To investigate these questions, we employ a coupled physical-biogeochemical modeling system based on the Nucleus for European Modeling of the Ocean (NEMO v4.2.2) coupled with the Biogeochemical Flux Model (BFM v5.3). The model, with a horizontal resolution of 1/16° (~7 km), simulates pelagic-benthic interactions, lower trophic-level dynamics, and sediment remineralization, as driven by ERA5 atmospheric reanalysis and GLOFASv2.1 river discharge data.

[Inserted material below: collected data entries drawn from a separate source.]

-- ==== Sys2Proof/Certificates/Slice0/Obligations.lean ====
section
/-! DEFINITION. What is claimed of the model, for the provers. Each docstring names the rules of the manual a statement
rests on. -/

open Sys2Proof Sys2Proof.Machine

/-! ### The queue and the shape of a step -/

/-- A step takes the command at the front of the queue and carries it out on the state with the queue's rest; with no
command waiting the block idles (the model's choice, log 2). -/
def Obligations.StepRunsTheFrontCommand : Prop :=
  ∀ s : State,
    (∀ (i : Instr) (rest : List Instr),
      Machine.step { s with pending := i :: rest } = Machine.exec i { s with pending := rest }) ∧
    (s.pending = [] → Machine.step s = .next s)

/-- Every command, in every state, has a next state (the manual answers each error with a status, a record or a flag), and
none puts commands into the queue, takes any out or reorders them. -/
def Obligations.EveryCommandAnswersAndLeavesTheQueue : Prop :=
  ∀ (i : Instr) (s : State), ∃ t, Machine.exec i s = .next t ∧ t.pending = s.pending

/-- Memory, the cellar and the registers stay in canonical form whatever command runs. -/
def Obligations.StepsKeepCanonicalForm : Prop :=
  ∀ s t : State, Canonical s → Machine.step s = .next t → Canonical t

/-- The state after reset is canonical, and its queue is empty. -/
def Obligations.ResetIsCanonical : Prop := Canonical State.reset ∧ State.reset.pending = []

/-! ### Packet commands -/

/-- Decoding the packet bytes that stand for a well-formed packet command gives that command back, every operand with it
(chapters 08 and 09: Tables 09-3, 09-7 to 09-20). -/
def Obligations.PacketEncodingRoundTrips : Prop :=
  ∀ (i : Instr) (c : CmdRef) (op pk : Nat), wellFormed i = true → encodePacket i = some (c, op, pk) →
    decodeParams false c op pk = .ok i

/-- Whatever packet decodes, the command it gives is well formed, when its context is one of the module's. -/
def Obligations.DecodedPacketsAreWellFormed : Prop :=
  ∀ (v2 : Bool) (c : CmdRef) (op pk : Nat) (i : Instr), opcodeDefined op = true → c.wf = true →
    decodeParams v2 c op pk = .ok i → wellFormed i = true

/-- R274 to R276: NOP completes with ST_OK and does nothing else; QUEUE_MARK completes once every earlier packet has its
record, with the count of failures, which starts again, and stores its word where it has one; FENCE completes once its
destinations have acknowledged. -/
def Obligations.QueueControlCommandsComplete : Prop :=
  ∀ (c : CmdRef) (s : State),
    (TakesPlace (.nop c) c false s →
      ∃ t, Machine.exec (.nop c) s = .next t ∧ CompletedWith c 0x0000 0 t ∧ { t with cmds := s.cmds, tick := s.tick } = s) ∧
    (∀ p, TakesPlace (.queueMark c p) c false s → markReady (markStarted (.queueMark c p) c s) c = true →
      p.write = none →
      ∃ t, Machine.exec (.queueMark c p) s = .next t ∧
        CompletedWith c 0x0000 (min (queueOf s c.queue.toNat).markFails 65535) t ∧
        { t with cmds := s.cmds, tick := s.tick } =
          setQueue c.queue.toNat { queueOf s c.queue.toNat with markFails := 0 } s) ∧
    (∀ p r v, TakesPlace (.queueMark c p) c false s → markReady (markStarted (.queueMark c p) c s) c = true →
      p.write = some (r, v) →
      let s1 := markStarted (.queueMark c p) c s
      let w := (Work.start c (cmdOf s1 c).core s1).bytesRef 10 r 8 rtWrite
      let pl := placeOf w.1.s w.2 r.off.toNat
      (cmdOf s1 c).heard = [] → w.1.fail = none → placeHeld w.1.s pl = false → placeFault w.1.s true 10 r.seg.toNat pl = none →
      ∃ t, Machine.exec (.queueMark c p) s = .next t ∧
        t.mem = (placeWrite (10, r.seg.toNat) pl (leBytes 8 v.toNat) (.cmd c) w.1.s).mem ∧
        (queueOf t c.queue.toNat).markFails = 0) ∧
    (∀ k, TakesPlace (.fence c k) c false s → fenceReady (markStarted (.fence c k) c s) c.queue.toNat k = true →
      (queueOf s c.queue.toNat).hostLost = false →
      ∃ t, Machine.exec (.fence c k) s = .next t ∧ CompletedWith c 0x0000 0 t ∧ { t with cmds := s.cmds, tick := s.tick } = s)

/-- R277 to R280, R316: a movement command whose work meets no failed check completes with ST_OK, in the state its work has
reached; where its allotment is spent on the way it stays open, parked. -/
def Obligations.MovementCommandsComplete : Prop :=
  ∀ (c : CmdRef) (s : State),
    (∀ p, TakesPlace (.copy c p) c true s →
      let w := copyWork c p (runEntry (.copy c p) c s) (markStarted (.copy c p) c s)
      Answers (.copy c p) s w 0) ∧
    (∀ p, TakesPlace (.gather c p) c true s →
      let w := gatherWork c p (runEntry (.gather c p) c s) (markStarted (.gather c p) c s)
      Answers (.gather c p) s w 0) ∧
    (∀ p, TakesPlace (.scatter c p) c true s →
      let w := scatterWork c p (runEntry (.scatter c p) c s) (markStarted (.scatter c p) c s)
      Answers (.scatter c p) s w 0) ∧
    (∀ p, TakesPlace (.zero c p) c true s →
      let w := zeroWork c p (runEntry (.zero c p) c s) (markStarted (.zero c p) c s)
      Answers (.zero c p) s w 0) ∧
    (∀ p, TakesPlace (.cellarRead c p) c true s →
      let w := cellarReadWork c p (runEntry (.cellarRead c p) c s) (markStarted (.cellarRead c p) c s)
      Answers (.cellarRead c p) s w 0) ∧
    (∀ p, TakesPlace (.cellarWrite c p) c true s →
      let w := cellarWriteWork c p (runEntry (.cellarWrite c p) c s) (markStarted (.cellarWrite c p) c s)
      Answers (.cellarWrite c p) s w 0)

/-- R180, R277, R279, R339: a raw COPY or ZERO into memory of this module changes no byte outside the sectors its destination
names, whether it completes or fails on the way; and a raw sector copied between plain places reads at the destination as the
source did, every other byte of memory as before. -/
def Obligations.RawCommandsStoreInTheirRange : Prop :=
  (∀ (copies : Bool) (c : CmdRef) (src dst : Bref) (n : BitVec 32) (s t : State), Memory.wf s.mem = true →
    let i : Instr := if copies then .copy c (.raw src dst n) else .zero c (.raw dst n)
    let w0 := Work.start c (runEntry i c s).core (markStarted i c s)
    let w := if copies then (w0.bytesRef 0 src (64 * n.toNat) rtRead).1 else w0
    let g := (w.bytesRef 8 dst (64 * n.toNat) rtWrite).2
    let first := g.base + dst.off.toNat
    Machine.exec i s = .next t →
    (w.failed = true → ∀ a, memByte t a = memByte s a) ∧
    (1 ≤ g.cls → g.cls ≤ clsDdr →
      ∀ a, (a / 64 < first / 64 ∨ (first + 64 * n.toNat - 1) / 64 < a / 64) → memByte t a = memByte s a)) ∧
  (∀ (w : Work) (src dst : Bref) (gs gd : Seg) (i a b : Nat), Memory.wf w.s.mem = true → w.fail = none → w.parked = none →
    w.log = [] → i % 64 ≠ 0 →
    placeOf w.s gs (src.off.toNat + 64 * i) = .mem a none → placeOf w.s gd (dst.off.toNat + 64 * i) = .mem b none →
    placeFault w.s false 0 src.seg.toNat (.mem a none) = none → placeFault w.s true 8 dst.seg.toNat (.mem b none) = none →
    placePoison w.s (.mem a none) 64 = false → placeHeld w.s (.mem a none) = false → placeHeld w.s (.mem b none) = false →
    let t := (w.copySector src dst gs gd i).s
    (w.copySector src dst gs gd i).fail = none ∧ (∀ j, j < 64 → memByte t (b + j) = memByte w.s (a + j)) ∧
    ∀ x, x < b ∨ b + 64 ≤ x → memByte t x = memByte w.s x)

/-- Storing a tile in plain memory, its sealed header then says what R54 asks for: an even generation after the old one,
the payload stored, and memory outside the tile's payload and header unchanged. A transfer whose CRC the base die finds wrong is
resent; one that it finds wrong again fails the command in slot 8 and the tile is sealed INVALID (R371, R60). -/
def Obligations.TileStoreSealsItsGeneration : Prop :=
  ∀ (w : Work) (slot seg pa ha : Nat) (h : Header) (payload : List Byte), Memory.wf w.s.mem = true → w.fail = none →
    w.parked = none → w.log = [] →
    payload.length = 4096 → ha + 64 ≤ pa ∨ pa + 4096 ≤ ha →
    placeFault w.s true slot seg (.mem pa none) = none → placeFault w.s true slot seg (.mem ha none) = none →
    placeHeld w.s (.mem pa none) = false → placeHeld w.s (.mem ha none) = false →
    let u := w.storeAt slot seg (.mem pa none) (.mem ha none) h payload
    let t := u.s
    let old := Header.ofBytes (placeRead w.s (.mem ha none) 64)
    let new := Header.ofBytes (placeRead t (.mem ha none) 64)
    (∀ k again, transferUpset w.s (.mem pa none) = some (k, again) → getF t (STK_ECC k) STK_ECC_TILE_RETRY = 1) ∧
    (if (transferUpset w.s (.mem pa none)).any (·.2) then u.fail = some (fTile 8 .corrupt) ∧ new.invalid = true
      else u.fail = none ∧ new.invalid = h.invalid) ∧
    new.gen = (genOpen old.gen + 1) % 2 ^ 32 ∧ new.gen % 2 = 0 ∧ readMem t pa 4096 = payload ∧
    ∀ x, (x < pa ∨ pa + 4096 ≤ x) → (x < ha ∨ ha + 64 ≤ x) → memByte t x = memByte w.s x

/-- R281 to R285: a matrix or lane command whose work meets no failed check completes with ST_OK or, where products were
truncated, with ST_OK_TRUNC, in the state its work has reached; or it parks (R316). -/
def Obligations.TensorCommandsComplete : Prop :=
  ∀ (c : CmdRef) (s : State),
    (∀ p, TakesPlace (.matmul c p) c true s →
      let w := matmulWork c p none (runEntry (.matmul c p) c s) (markStarted (.matmul c p) c s)
      Answers (.matmul c p) s w 0) ∧
    (∀ p, TakesPlace (.matmulAcc c p) c true s →
      let w := matmulWork c p.base (some p.c) (runEntry (.matmulAcc c p) c s) (markStarted (.matmulAcc c p) c s)
      Answers (.matmulAcc c p) s w 0) ∧
    (∀ p, TakesPlace (.anchorScan c p) c true s →
      let w := scanWork c p (runEntry (.anchorScan c p) c s) (markStarted (.anchorScan c p) c s)
      Answers (.anchorScan c p) s w 0) ∧
    (∀ p, TakesPlace (.reduce c p) c true s →
      let w := reduceWork c p (runEntry (.reduce c p) c s) (markStarted (.reduce c p) c s)
      Answers (.reduce c p) s w 0) ∧
    (∀ p, TakesPlace (.elementwise c p) c true s →
      let w := elemWork c p (runEntry (.elementwise c p) c s) (markStarted (.elementwise c p) c s)
      Answers (.elementwise c p) s w w.flags.code)

/-- R286, R161, R163, R159: a function or row command whose set is ready on its core and whose work meets no failed check
completes; a set image that passes the loader's checks is given to the cores that lack it and staged for the bell, an
unload likewise (R141 to R144). -/
def Obligations.FunctionCommandsComplete : Prop :=
  ∀ (c : CmdRef) (s : State),
    (∀ p fs, TakesPlace (.func c p) c true s →
      let e := runEntry (.func c p) c s
      let s1 := markStarted (.func c p) c s
      setFor s1 e p.set.toNat = .ready fs →
      let w := funcWork c p fs e s1
      Answers (.func c p) s w w.flags.code) ∧
    (∀ p fs, TakesPlace (.softmax c p) c true s →
      let e := runEntry (.softmax c p) c s
      let s1 := markStarted (.softmax c p) c s
      setFor s1 e p.set.toNat = .ready fs →
      let w := rowWork c p .softmax none fs e s1
      Answers (.softmax c p) s w w.rowCode) ∧
    (∀ p fs, TakesPlace (.norm c p) c true s →
      let e := runEntry (.norm c p) c s
      let s1 := markStarted (.norm c p) c s
      setFor s1 e p.row.set.toNat = .ready fs →
      let w := rowWork c p.row (.norm p.rms p.eps.toNat) (some p.gb) fs e s1
      Answers (.norm c p) s w w.rowCode) ∧
    (∀ p st fs, TakesPlace (.rowstat c p st) c true s →
      let e := runEntry (.rowstat c p st) c s
      let s1 := markStarted (.rowstat c p st) c s
      (if p.set = 0 then fs = shippedSet setStandard
        else setFor s1 e p.set.toNat = .ready fs) →
      let w := rowWork c p (.stat st.toNat) none fs e s1
      Answers (.rowstat c p st) s w w.flags.code) ∧
    (∀ img n, TakesPlace (.microprogLoad c img n) c true s →
      let w := setLoadWork c img n (runEntry (.microprogLoad c img n) c s) (markStarted (.microprogLoad c img n) c s)
      let part := (ctxOf w.1.s w.1.ctx).part
      w.1.failed = false → setHeld w.1.s part w.2 = false →
      ∃ t, Machine.exec (.microprogLoad c img n) s = .next t ∧
        t.staged = (giveSet c part w.2 w.1.s).staged ∧ ⟨part, .setLoad w.2.setId, c⟩ ∈ t.staged) ∧
    (∀ set, TakesPlace (.microprogUnload c set) c true s → isShipped set.toNat = false →
      unloadWaits s (ctxOf s c.ctx.toNat).part set.toNat = false →
      (s.partSets.any fun x => x.1 == (ctxOf s c.ctx.toNat).part && x.2.setId == set.toNat) = true →
      ∃ t u, Machine.exec (.microprogUnload c set) s = .next t ∧ t = sweep u ∧
        ⟨(ctxOf s c.ctx.toNat).part, .setUnload set.toNat, c⟩ ∈ u.staged ∧
        { u with cmds := s.cmds, cores := s.cores, staged := s.staged } = s)

/-- R289, R394 to R396: an ADD or a SUB that no check refuses changes the count, updates the scope record and serves the
waiters; a WAIT completes where the count reaches N and registers where it does not; a TAKE that nobody is before takes
its N. -/
def Obligations.TallyCommandsTakeEffect : Prop :=
  ∀ (c : CmdRef) (t : TallyRef) (n : BitVec 64) (s : State),
    let d := t.die.toNat
    let x := t.index.toNat
    (∀ scope v, TakesPlace (.tallyAdd c t scope n) c true s →
      let e := runEntry (.tallyAdd c t scope n) c s
      let s1 := markStarted (.tallyAdd c t scope n) c s
      let a := tallyOf s d x
      tallyFault s1 c t = none → (if taPair a.attr.toNat then partnerValue s1 a.attr.toNat = .ok v else v = 0) →
      addFault d x n.toNat v a = none →
      Machine.exec (.tallyAdd c t scope n) s = .next (Machine.finish c .ok 0 (serve d x (setTally d x
        { a with count := a.count + BitVec.ofNat 64 n.toNat, scope := releaseScope a.scope scope.toNat (cmdInst s1 e) }
        (incOps d s1))))) ∧
    (∀ scope, TakesPlace (.tallySub c t scope n) c true s →
      let e := runEntry (.tallySub c t scope n) c s
      let s1 := markStarted (.tallySub c t scope n) c s
      let a := tallyOf s d x
      tallyFault s1 c t = none → taPair a.attr.toNat = false → n.toNat ≤ a.count.toNat →
      Machine.exec (.tallySub c t scope n) s = .next (Machine.finish c .ok 0 (serve d x (setTally d x
        { a with count := a.count - BitVec.ofNat 64 n.toNat, scope := releaseScope a.scope scope.toNat (cmdInst s1 e) }
        (incOps d s1))))) ∧
    (TakesPlace (.tallyWait c t n) c true s →
      let e := runEntry (.tallyWait c t n) c s
      let s1 := markStarted (.tallyWait c t n) c s
      let a := tallyOf s d x
      tallyFault s1 c t = none → n.toNat ≤ a.bound.toNat →
      Machine.exec (.tallyWait c t n) s = .next (
        if n.toNat ≤ a.count.toNat then acquireDone c e.core a (incOps d s1)
        else addWaiter ⟨d, x, false, n.toNat, e.core, c, false⟩ (incOps d s1))) ∧
    (TakesPlace (.tallyTake c t n) c true s →
      let e := runEntry (.tallyTake c t n) c s
      let s1 := markStarted (.tallyTake c t n) c s
      let a := tallyOf s d x
      tallyFault s1 c t = none → taPair a.attr.toNat = false → n.toNat ≤ a.bound.toNat →
      n.toNat ≤ a.count.toNat → (s1.waiters.any fun w => onTally d x w && w.take) = false →
      strictShort s1 c e.core a = false →
      Machine.exec (.tallyTake c t n) s = .next (serve d x (takeEffect d x n.toNat e.core c (incOps d s1))))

Our results reveal a vertical dipole in oxygen trends. Positive trends dominate the upper 200 meters, linked to a declining SACW fraction (0–400 meters), while negative trends at 400–950 meters are primarily driven by ocean warming. OMZs show contrasting patterns, with the threshold OMZ (<120 mmol O₂/m³) expanding and the core OMZ (<20 mmol O₂/m³) contracting. This study highlights the complex interplay between warming, upwelling intensification, and ocean circulation in shaping oxygen dynamics in this highly productive marine system.